#### [Activity]
Locate the word "bytes" in the data below, then copy every line that holds it.

#### [Data supplied]
•••••
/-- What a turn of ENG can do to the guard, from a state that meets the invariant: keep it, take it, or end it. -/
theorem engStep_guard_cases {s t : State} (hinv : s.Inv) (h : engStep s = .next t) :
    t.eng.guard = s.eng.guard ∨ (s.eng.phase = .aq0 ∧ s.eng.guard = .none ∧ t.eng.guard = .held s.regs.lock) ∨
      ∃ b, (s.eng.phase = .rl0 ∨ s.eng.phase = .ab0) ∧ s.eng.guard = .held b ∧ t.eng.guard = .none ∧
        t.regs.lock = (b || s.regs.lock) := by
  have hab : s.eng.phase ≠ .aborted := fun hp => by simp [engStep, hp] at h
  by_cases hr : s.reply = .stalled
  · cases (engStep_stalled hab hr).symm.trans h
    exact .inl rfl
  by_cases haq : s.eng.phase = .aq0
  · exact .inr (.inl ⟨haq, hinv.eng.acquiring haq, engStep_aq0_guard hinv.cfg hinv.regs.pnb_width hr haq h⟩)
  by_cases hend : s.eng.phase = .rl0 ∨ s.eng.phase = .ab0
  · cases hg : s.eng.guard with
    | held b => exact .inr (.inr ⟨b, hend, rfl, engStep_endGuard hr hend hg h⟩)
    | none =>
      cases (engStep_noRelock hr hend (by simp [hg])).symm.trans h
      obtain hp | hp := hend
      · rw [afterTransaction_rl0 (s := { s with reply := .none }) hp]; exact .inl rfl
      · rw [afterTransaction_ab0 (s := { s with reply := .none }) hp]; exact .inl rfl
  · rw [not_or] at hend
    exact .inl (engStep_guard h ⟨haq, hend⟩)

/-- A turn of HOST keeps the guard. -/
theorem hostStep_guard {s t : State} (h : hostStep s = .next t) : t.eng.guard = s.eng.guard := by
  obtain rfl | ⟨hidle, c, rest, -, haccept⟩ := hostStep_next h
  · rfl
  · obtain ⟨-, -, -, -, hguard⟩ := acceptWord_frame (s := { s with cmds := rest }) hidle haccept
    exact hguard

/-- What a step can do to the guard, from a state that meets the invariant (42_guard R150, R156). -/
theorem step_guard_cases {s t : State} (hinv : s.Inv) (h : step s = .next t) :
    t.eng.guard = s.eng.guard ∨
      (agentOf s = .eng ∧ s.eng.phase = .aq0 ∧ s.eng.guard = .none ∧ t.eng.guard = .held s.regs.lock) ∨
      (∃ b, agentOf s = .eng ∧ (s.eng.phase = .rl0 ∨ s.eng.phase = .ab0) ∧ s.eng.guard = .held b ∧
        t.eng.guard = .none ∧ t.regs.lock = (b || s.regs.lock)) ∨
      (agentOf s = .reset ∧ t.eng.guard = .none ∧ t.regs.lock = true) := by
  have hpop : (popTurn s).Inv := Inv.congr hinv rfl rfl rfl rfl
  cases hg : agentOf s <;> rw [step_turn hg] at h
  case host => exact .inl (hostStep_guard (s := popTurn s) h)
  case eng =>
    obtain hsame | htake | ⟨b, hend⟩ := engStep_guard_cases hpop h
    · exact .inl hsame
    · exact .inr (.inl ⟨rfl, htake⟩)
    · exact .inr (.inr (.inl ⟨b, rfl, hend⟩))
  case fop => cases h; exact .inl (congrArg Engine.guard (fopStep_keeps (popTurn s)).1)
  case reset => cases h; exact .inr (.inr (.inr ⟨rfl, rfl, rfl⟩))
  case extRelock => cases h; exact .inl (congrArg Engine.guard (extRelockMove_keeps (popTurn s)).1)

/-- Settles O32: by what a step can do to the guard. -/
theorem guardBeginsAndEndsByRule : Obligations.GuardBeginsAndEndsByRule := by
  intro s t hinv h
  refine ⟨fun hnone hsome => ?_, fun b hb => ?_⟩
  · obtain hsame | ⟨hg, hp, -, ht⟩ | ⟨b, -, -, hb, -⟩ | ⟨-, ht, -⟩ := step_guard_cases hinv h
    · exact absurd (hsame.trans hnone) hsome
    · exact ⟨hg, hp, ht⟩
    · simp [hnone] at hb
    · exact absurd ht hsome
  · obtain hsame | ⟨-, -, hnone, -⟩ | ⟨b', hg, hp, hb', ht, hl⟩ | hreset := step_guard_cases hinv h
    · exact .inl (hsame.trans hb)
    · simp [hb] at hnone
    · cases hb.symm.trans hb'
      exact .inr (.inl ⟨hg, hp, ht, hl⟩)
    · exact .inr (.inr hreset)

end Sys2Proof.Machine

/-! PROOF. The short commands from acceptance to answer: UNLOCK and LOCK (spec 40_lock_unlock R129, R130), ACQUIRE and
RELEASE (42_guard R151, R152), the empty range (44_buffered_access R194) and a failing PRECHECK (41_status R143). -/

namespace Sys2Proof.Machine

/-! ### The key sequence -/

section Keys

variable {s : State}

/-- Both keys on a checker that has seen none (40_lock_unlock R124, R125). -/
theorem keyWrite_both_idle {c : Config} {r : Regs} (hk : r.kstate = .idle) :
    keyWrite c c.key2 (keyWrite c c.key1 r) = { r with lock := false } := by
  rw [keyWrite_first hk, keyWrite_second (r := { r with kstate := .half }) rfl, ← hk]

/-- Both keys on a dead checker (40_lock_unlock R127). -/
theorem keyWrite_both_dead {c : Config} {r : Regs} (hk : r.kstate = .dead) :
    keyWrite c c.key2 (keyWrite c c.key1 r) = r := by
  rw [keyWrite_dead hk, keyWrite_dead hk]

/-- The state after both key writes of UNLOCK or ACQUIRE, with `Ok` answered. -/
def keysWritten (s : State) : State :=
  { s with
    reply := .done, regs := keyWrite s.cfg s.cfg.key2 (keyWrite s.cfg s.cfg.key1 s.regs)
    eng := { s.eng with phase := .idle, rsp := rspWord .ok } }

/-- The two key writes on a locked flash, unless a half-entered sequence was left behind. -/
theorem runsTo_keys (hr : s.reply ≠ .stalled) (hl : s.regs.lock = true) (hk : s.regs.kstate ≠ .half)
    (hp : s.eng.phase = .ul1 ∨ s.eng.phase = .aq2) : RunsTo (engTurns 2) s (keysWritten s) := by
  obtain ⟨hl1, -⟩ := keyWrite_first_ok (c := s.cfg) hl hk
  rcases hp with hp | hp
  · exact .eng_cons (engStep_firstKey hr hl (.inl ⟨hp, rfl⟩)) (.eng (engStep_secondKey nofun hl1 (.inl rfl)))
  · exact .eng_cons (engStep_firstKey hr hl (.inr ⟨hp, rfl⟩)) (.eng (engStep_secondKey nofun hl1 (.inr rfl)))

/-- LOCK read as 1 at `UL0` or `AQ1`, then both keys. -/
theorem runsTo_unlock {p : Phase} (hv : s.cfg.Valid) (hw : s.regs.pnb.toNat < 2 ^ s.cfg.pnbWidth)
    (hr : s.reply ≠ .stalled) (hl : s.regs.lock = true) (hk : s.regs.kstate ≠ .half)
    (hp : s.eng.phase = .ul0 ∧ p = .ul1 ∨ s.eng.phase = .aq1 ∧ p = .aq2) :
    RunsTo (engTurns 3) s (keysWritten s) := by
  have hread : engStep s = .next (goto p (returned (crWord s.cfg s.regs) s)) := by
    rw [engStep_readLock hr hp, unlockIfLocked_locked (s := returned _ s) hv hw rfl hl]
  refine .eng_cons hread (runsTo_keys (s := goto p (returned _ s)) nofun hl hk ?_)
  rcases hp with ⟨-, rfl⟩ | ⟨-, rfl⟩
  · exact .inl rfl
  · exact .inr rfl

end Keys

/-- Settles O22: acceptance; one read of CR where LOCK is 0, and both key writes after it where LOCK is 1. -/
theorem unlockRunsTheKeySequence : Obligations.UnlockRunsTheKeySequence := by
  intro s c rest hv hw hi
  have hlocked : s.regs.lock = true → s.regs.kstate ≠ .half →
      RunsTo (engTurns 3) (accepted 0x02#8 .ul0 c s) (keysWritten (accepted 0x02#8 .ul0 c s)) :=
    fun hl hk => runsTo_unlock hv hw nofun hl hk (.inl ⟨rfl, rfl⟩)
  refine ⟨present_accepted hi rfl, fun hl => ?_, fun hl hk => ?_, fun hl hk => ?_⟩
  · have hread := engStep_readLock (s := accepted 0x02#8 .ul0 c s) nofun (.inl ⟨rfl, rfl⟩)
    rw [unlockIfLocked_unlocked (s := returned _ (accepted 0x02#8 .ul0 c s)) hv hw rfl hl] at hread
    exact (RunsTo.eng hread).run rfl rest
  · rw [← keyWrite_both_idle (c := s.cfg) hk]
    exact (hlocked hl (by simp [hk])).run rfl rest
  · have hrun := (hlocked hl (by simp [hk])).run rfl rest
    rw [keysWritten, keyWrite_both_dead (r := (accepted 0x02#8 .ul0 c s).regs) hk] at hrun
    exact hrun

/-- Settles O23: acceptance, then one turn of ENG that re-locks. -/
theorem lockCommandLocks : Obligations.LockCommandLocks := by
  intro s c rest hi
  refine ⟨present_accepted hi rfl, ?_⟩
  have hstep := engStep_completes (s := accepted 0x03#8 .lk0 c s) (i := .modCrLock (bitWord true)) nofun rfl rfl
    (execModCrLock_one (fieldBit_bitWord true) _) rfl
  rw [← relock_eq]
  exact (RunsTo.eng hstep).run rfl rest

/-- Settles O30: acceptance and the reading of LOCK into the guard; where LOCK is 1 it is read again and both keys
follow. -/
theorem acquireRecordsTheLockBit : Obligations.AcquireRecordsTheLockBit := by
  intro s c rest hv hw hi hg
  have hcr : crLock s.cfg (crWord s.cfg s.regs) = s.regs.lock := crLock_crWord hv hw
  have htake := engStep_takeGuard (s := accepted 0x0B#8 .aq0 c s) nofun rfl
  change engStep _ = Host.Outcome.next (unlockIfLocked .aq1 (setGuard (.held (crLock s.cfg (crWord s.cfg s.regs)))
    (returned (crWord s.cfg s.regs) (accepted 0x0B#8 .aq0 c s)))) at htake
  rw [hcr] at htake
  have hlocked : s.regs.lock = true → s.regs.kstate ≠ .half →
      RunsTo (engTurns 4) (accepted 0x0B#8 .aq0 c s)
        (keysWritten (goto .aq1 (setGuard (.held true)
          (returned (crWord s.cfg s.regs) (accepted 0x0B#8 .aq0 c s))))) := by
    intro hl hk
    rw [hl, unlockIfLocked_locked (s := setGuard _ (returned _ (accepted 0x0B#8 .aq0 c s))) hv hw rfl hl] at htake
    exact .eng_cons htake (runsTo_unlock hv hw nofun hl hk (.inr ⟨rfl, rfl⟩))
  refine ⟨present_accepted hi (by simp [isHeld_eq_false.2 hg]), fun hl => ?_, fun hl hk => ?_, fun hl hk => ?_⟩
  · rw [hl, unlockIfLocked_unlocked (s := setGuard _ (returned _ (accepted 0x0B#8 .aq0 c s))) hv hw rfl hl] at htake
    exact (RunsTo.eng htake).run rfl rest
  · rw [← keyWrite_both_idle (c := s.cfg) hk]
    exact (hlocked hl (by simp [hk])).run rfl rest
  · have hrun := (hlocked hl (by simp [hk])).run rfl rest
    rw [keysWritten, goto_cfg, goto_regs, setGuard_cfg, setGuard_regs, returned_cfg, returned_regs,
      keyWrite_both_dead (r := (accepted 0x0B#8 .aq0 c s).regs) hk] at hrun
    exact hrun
•••••
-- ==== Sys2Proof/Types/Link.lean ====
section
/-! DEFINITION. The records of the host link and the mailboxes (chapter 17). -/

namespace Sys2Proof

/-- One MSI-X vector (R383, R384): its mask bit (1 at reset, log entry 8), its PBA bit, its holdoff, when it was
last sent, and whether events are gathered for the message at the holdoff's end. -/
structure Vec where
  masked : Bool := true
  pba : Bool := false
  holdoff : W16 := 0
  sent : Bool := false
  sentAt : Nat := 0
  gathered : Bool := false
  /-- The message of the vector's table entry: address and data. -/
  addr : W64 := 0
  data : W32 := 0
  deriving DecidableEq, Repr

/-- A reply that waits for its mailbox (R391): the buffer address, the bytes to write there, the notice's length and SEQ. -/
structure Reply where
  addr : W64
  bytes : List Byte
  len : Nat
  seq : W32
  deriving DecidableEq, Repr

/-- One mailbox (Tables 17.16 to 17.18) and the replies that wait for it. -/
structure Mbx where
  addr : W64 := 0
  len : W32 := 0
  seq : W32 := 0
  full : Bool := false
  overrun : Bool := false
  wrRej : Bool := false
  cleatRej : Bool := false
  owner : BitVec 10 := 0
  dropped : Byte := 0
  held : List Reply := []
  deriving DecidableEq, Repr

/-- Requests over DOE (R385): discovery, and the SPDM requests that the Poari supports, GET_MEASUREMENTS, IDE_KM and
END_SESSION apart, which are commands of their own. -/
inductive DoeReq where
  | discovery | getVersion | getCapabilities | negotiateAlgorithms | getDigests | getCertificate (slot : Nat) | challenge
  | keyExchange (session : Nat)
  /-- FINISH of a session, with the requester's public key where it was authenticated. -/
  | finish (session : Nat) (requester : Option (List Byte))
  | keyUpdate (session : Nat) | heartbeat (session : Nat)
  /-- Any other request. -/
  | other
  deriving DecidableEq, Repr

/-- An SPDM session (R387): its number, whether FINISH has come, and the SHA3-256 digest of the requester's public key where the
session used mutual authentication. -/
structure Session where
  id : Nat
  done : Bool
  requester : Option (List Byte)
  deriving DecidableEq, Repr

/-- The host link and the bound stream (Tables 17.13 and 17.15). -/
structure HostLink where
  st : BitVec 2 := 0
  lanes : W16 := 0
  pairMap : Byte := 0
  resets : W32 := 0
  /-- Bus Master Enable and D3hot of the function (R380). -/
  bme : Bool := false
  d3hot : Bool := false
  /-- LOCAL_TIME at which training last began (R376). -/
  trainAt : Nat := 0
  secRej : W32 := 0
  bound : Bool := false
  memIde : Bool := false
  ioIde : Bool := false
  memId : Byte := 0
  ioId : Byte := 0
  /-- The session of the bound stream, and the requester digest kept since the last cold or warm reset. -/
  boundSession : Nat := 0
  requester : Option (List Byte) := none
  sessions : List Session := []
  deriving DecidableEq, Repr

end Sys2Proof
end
•••••
#### [Written solution]
/-- A reply that waits for its mailbox (R391): the buffer address, the bytes to write there, the notice's length and SEQ. -/
  bytes : List Byte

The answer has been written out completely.